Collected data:

-- ==== Sys2Proof/Laws/FramedClocks.lean ====
section
/-! SUPPORT. Clocks and power: the parts of the state that each operation may change, one lemma for each. -/
namespace Sys2Proof.Machine
set_option Elab.async false

theorem State.floorWatch_framed {rst : Bool} {F : List Field} {z s : State}  (hF : ([.clk] : List Field).all (F.contains ·) = true) (hz : Framed rst F z s) : Framed rst F z (State.floorWatch s) := by
  unfold State.floorWatch
  try dsimp only
  repeat' first
    | with_reducible assumption
    | (with_reducible apply Or.inr; with_reducible rfl)
    | ((with_reducible apply Or.inl); exact Framed.mem hF rfl)
    | ((with_reducible apply Framed.sub (G := [.clk]) ?_ hF); rfl)
    | split
    | (refine Framed.of_mk ?_ (fun h => h) ?_ ?_ ?_ ?_ ?_ ?_ ?_ ?_ ?_ ?_ ?_ ?_ ?_ ?_ ?_ ?_ ?_ ?_ ?_ ?_ ?_ ?_ ?_ ?_ ?_ ?_ ?_ ?_)

theorem State.stepTo_framed {rst : Bool} {F : List Field} {z s : State} {mhz : Nat} (hF : ([.clk] : List Field).all (F.contains ·) = true) (hz : Framed rst F z s) : Framed rst F z (State.stepTo s mhz) := by
  unfold State.stepTo
  try dsimp only
  repeat' first
    | with_reducible assumption
    | (with_reducible apply Or.inr; with_reducible rfl)
    | ((with_reducible apply Or.inl); exact Framed.mem hF rfl)
    | ((with_reducible apply Framed.sub (G := [.clk]) ?_ hF); rfl)
    | with_reducible apply State.floorWatch_framed
    | split
    | (refine Framed.of_mk ?_ (fun h => h) ?_ ?_ ?_ ?_ ?_ ?_ ?_ ?_ ?_ ?_ ?_ ?_ ?_ ?_ ?_ ?_ ?_ ?_ ?_ ?_ ?_ ?_ ?_ ?_ ?_ ?_ ?_ ?_)

theorem State.clockStep_framed {rst : Bool} {F : List Field} {z s : State}  (hF : ([.clk] : List Field).all (F.contains ·) = true) (hz : Framed rst F z s) : Framed rst F z (State.clockStep s) := by
  unfold State.clockStep
  try dsimp only
  repeat' first
    | with_reducible assumption
    | (with_reducible apply Or.inr; with_reducible rfl)
    | ((with_reducible apply Or.inl); exact Framed.mem hF rfl)
    | ((with_reducible apply Framed.sub (G := [.clk]) ?_ hF); rfl)
    | with_reducible apply State.stepTo_framed
    | split
    | (refine Framed.of_mk ?_ (fun h => h) ?_ ?_ ?_ ?_ ?_ ?_ ?_ ?_ ?_ ?_ ?_ ?_ ?_ ?_ ?_ ?_ ?_ ?_ ?_ ?_ ?_ ?_ ?_ ?_ ?_ ?_ ?_ ?_)

theorem State.onGclkStep_framed {rst : Bool} {F : List Field} {z s1 : State}  (hF : ([.clk] : List Field).all (F.contains ·) = true) (hz : Framed rst F z s1) : Framed rst F z (State.onGclkStep s1) := by
  unfold State.onGclkStep
  try dsimp only
  repeat' first
    | with_reducible assumption
    | (with_reducible apply Or.inr; with_reducible rfl)
    | ((with_reducible apply Or.inl); exact Framed.mem hF rfl)
    | ((with_reducible apply Framed.sub (G := [.clk]) ?_ hF); rfl)
    | with_reducible apply State.clockStep_framed
    | split

theorem State.onThrottleAssert_framed {rst : Bool} {F : List Field} {z s1 : State}  (hF : ([.clk] : List Field).all (F.contains ·) = true) (hz : Framed rst F z s1) : Framed rst F z (State.onThrottleAssert s1) := by
  unfold State.onThrottleAssert
  try dsimp only
  repeat' first
    | with_reducible assumption
    | (with_reducible apply Or.inr; with_reducible rfl)
    | ((with_reducible apply Or.inl); exact Framed.mem hF rfl)
    | ((with_reducible apply Framed.sub (G := [.clk]) ?_ hF); rfl)
    | with_reducible apply State.floorWatch_framed
    | split
    | (refine Framed.of_mk ?_ (fun h => h) ?_ ?_ ?_ ?_ ?_ ?_ ?_ ?_ ?_ ?_ ?_ ?_ ?_ ?_ ?_ ?_ ?_ ?_ ?_ ?_ ?_ ?_ ?_ ?_ ?_ ?_ ?_ ?_)

theorem State.onThrottleDeassert_framed {rst : Bool} {F : List Field} {z s1 : State}  (hF : ([.clk] : List Field).all (F.contains ·) = true) (hz : Framed rst F z s1) : Framed rst F z (State.onThrottleDeassert s1) := by
  unfold State.onThrottleDeassert
  try dsimp only
  repeat' first
    | with_reducible assumption
    | (with_reducible apply Or.inr; with_reducible rfl)
    | ((with_reducible apply Or.inl); exact Framed.mem hF rfl)
    | ((with_reducible apply Framed.sub (G := [.clk]) ?_ hF); rfl)
    | with_reducible apply State.floorWatch_framed
    | split
    | (refine Framed.of_mk ?_ (fun h => h) ?_ ?_ ?_ ?_ ?_ ?_ ?_ ?_ ?_ ?_ ?_ ?_ ?_ ?_ ?_ ?_ ?_ ?_ ?_ ?_ ?_ ?_ ?_ ?_ ?_ ?_ ?_ ?_)

theorem State.onThrottleFloorViolation_framed {F : List Field} {z s1 : State}  (hF : ([] : List Field).all (F.contains ·) = true) (hz : Framed true F z s1) : Framed true F z (State.onThrottleFloorViolation s1) := by
  unfold State.onThrottleFloorViolation
  try dsimp only
  repeat' first
    | with_reducible assumption
    | (with_reducible apply Or.inr; with_reducible rfl)
    | ((with_reducible apply Or.inl); exact Framed.mem hF rfl)
    | ((with_reducible apply Framed.sub (G := []) ?_ hF); rfl)
    | with_reducible apply State.jobFault_framed
    | split

theorem State.putRetainedAll_framed {rst : Bool} {F : List Field} {z s : State} {a : Nat} {ws : List Word} (hF : ([.trb] : List Field).all (F.contains ·) = true) (hz : Framed rst F z s) : Framed rst F z (State.putRetainedAll s a ws) := by
  unfold State.putRetainedAll
  try dsimp only
  repeat' first
    | with_reducible assumption
    | (with_reducible apply Or.inr; with_reducible rfl)
    | ((with_reducible apply Or.inl); exact Framed.mem hF rfl)
    | ((with_reducible apply Framed.sub (G := [.trb]) ?_ hF); rfl)
    | with_reducible apply State.putRetained_framed
    | split
    | (refine Framed.foldl (fun _ _ _ => ?_) ?_)

theorem State.putRecord_framed {rst : Bool} {F : List Field} {z s : State} {ws : List Word} (hF : ([.trb] : List Field).all (F.contains ·) = true) (hz : Framed rst F z s) : Framed rst F z (State.putRecord s ws) := by
  unfold State.putRecord
  try dsimp only
  repeat' first
    | with_reducible assumption
    | (with_reducible apply Or.inr; with_reducible rfl)
    | ((with_reducible apply Or.inl); exact Framed.mem hF rfl)
    | ((with_reducible apply Framed.sub (G := [.trb]) ?_ hF); rfl)
    | with_reducible apply State.putRetainedAll_framed
    | with_reducible apply State.putRetained_framed
    | split

theorem State.measure_framed {rst : Bool} {F : List Field} {z s : State} {cause : Nat} {codes : List Nat} {spine : Nat} {second : Bool} (hF : ([.trb, .parts, .ints, .bal, .clk] : List Field).all (F.contains ·) = true) (hz : Framed rst F z s) : Framed rst F z (State.measure s cause codes spine second) := by
  unfold State.measure
  try dsimp only
  repeat' first
    | with_reducible assumption
    | (with_reducible apply Or.inr; with_reducible rfl)
    | ((with_reducible apply Or.inl); exact Framed.mem hF rfl)
    | ((with_reducible apply Framed.sub (G := [.trb, .parts, .ints, .bal, .clk]) ?_ hF); rfl)
    | with_reducible apply State.putRecord_framed
    | with_reducible apply State.floorWatch_framed
    | with_reducible apply State.ageMargin_framed
    | split
    | (refine Framed.of_mk ?_ (fun h => h) ?_ ?_ ?_ ?_ ?_ ?_ ?_ ?_ ?_ ?_ ?_ ?_ ?_ ?_ ?_ ?_ ?_ ?_ ?_ ?_ ?_ ?_ ?_ ?_ ?_ ?_ ?_ ?_)

theorem State.leaveSleep_framed {rst : Bool} {F : List Field} {z s : State}  (hF : ([.clk] : List Field).all (F.contains ·) = true) (hz : Framed rst F z s) : Framed rst F z (State.leaveSleep s) := by
  unfold State.leaveSleep
  try dsimp only
  repeat' first
    | with_reducible assumption
    | (with_reducible apply Or.inr; with_reducible rfl)
    | ((with_reducible apply Or.inl); exact Framed.mem hF rfl)
    | ((with_reducible apply Framed.sub (G := [.clk]) ?_ hF); rfl)
    | with_reducible apply State.floorWatch_framed
    | split
    | (refine Framed.of_mk ?_ (fun h => h) ?_ ?_ ?_ ?_ ?_ ?_ ?_ ?_ ?_ ?_ ?_ ?_ ?_ ?_ ?_ ?_ ?_ ?_ ?_ ?_ ?_ ?_ ?_ ?_ ?_ ?_ ?_ ?_)

theorem State.onAgeingMeasurement_framed {rst : Bool} {F : List Field} {z s1 : State} {codes : List Nat} {spine : Nat} (hF : ([.rs, .trb, .parts, .ints, .bal, .clk] : List Field).all (F.contains ·) = true) (hz : Framed rst F z s1) : Framed rst F z (State.onAgeingMeasurement s1 codes spine) := by
  unfold State.onAgeingMeasurement
  try dsimp only
  repeat' first
    | with_reducible assumption
    | (with_reducible apply Or.inr; with_reducible rfl)
    | ((with_reducible apply Or.inl); exact Framed.mem hF rfl)
    | ((with_reducible apply Framed.sub (G := [.rs, .trb, .parts, .ints, .bal, .clk]) ?_ hF); rfl)
    | with_reducible apply State.measure_framed
    | with_reducible apply State.leaveSleep_framed
    | split
    | (refine Framed.of_mk ?_ (fun h => h) ?_ ?_ ?_ ?_ ?_ ?_ ?_ ?_ ?_ ?_ ?_ ?_ ?_ ?_ ?_ ?_ ?_ ?_ ?_ ?_ ?_ ?_ ?_ ?_ ?_ ?_ ?_ ?_)

theorem State.onPwrSettleDone_framed {rst : Bool} {F : List Field} {z s1 : State} {codes : List Nat} {spine : Nat} (hF : ([.trb, .parts, .ints, .bal, .clk] : List Field).all (F.contains ·) = true) (hz : Framed rst F z s1) : Framed rst F z (State.onPwrSettleDone s1 codes spine) := by
  unfold State.onPwrSettleDone
  try dsimp only
  repeat' first
    | with_reducible assumption
    | (with_reducible apply Or.inr; with_reducible rfl)
    | ((with_reducible apply Or.inl); exact Framed.mem hF rfl)
    | ((with_reducible apply Framed.sub (G := [.trb, .parts, .ints, .bal, .clk]) ?_ hF); rfl)
    | with_reducible apply State.stepTo_framed
    | with_reducible apply State.measure_framed
    | split
    | (refine Framed.of_mk ?_ (fun h => h) ?_ ?_ ?_ ?_ ?_ ?_ ?_ ?_ ?_ ?_ ?_ ?_ ?_ ?_ ?_ ?_ ?_ ?_ ?_ ?_ ?_ ?_ ?_ ?_ ?_ ?_ ?_ ?_)

theorem State.onSleepEntry_framed {rst : Bool} {F : List Field} {z s1 : State}  (hF : ([.clk] : List Field).all (F.contains ·) = true) (hz : Framed rst F z s1) : Framed rst F z (State.onSleepEntry s1) := by
  unfold State.onSleepEntry
  try dsimp only
  repeat' first
    | with_reducible assumption
    | (with_reducible apply Or.inr; with_reducible rfl)
    | ((with_reducible apply Or.inl); exact Framed.mem hF rfl)
    | ((with_reducible apply Framed.sub (G := [.clk]) ?_ hF); rfl)
    | split
    | (refine Framed.of_mk ?_ (fun h => h) ?_ ?_ ?_ ?_ ?_ ?_ ?_ ?_ ?_ ?_ ?_ ?_ ?_ ?_ ?_ ?_ ?_ ?_ ?_ ?_ ?_ ?_ ?_ ?_ ?_ ?_ ?_ ?_)

theorem State.onSleepExit_framed {rst : Bool} {F : List Field} {z s1 : State} {cause : WakeCause} (hF : ([.clk] : List Field).all (F.contains ·) = true) (hz : Framed rst F z s1) : Framed rst F z (State.onSleepExit s1 cause) := by
  unfold State.onSleepExit
  try dsimp only
  repeat' first
    | with_reducible assumption
    | (with_reducible apply Or.inr; with_reducible rfl)
    | ((with_reducible apply Or.inl); exact Framed.mem hF rfl)
    | ((with_reducible apply Framed.sub (G := [.clk]) ?_ hF); rfl)
    | with_reducible apply State.leaveSleep_framed
    | split

end Sys2Proof.Machine
end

**To do**
All lines from the beginning of the entries through the line marked "set_option Elab.async false" are to be output exactly; nothing else belongs in the answer.

**Result of this exercise**
-- ==== Sys2Proof/Laws/FramedClocks.lean ====
section
/-! SUPPORT. Clocks and power: the parts of the state that each operation may change, one lemma for each. -/
namespace Sys2Proof.Machine
set_option Elab.async false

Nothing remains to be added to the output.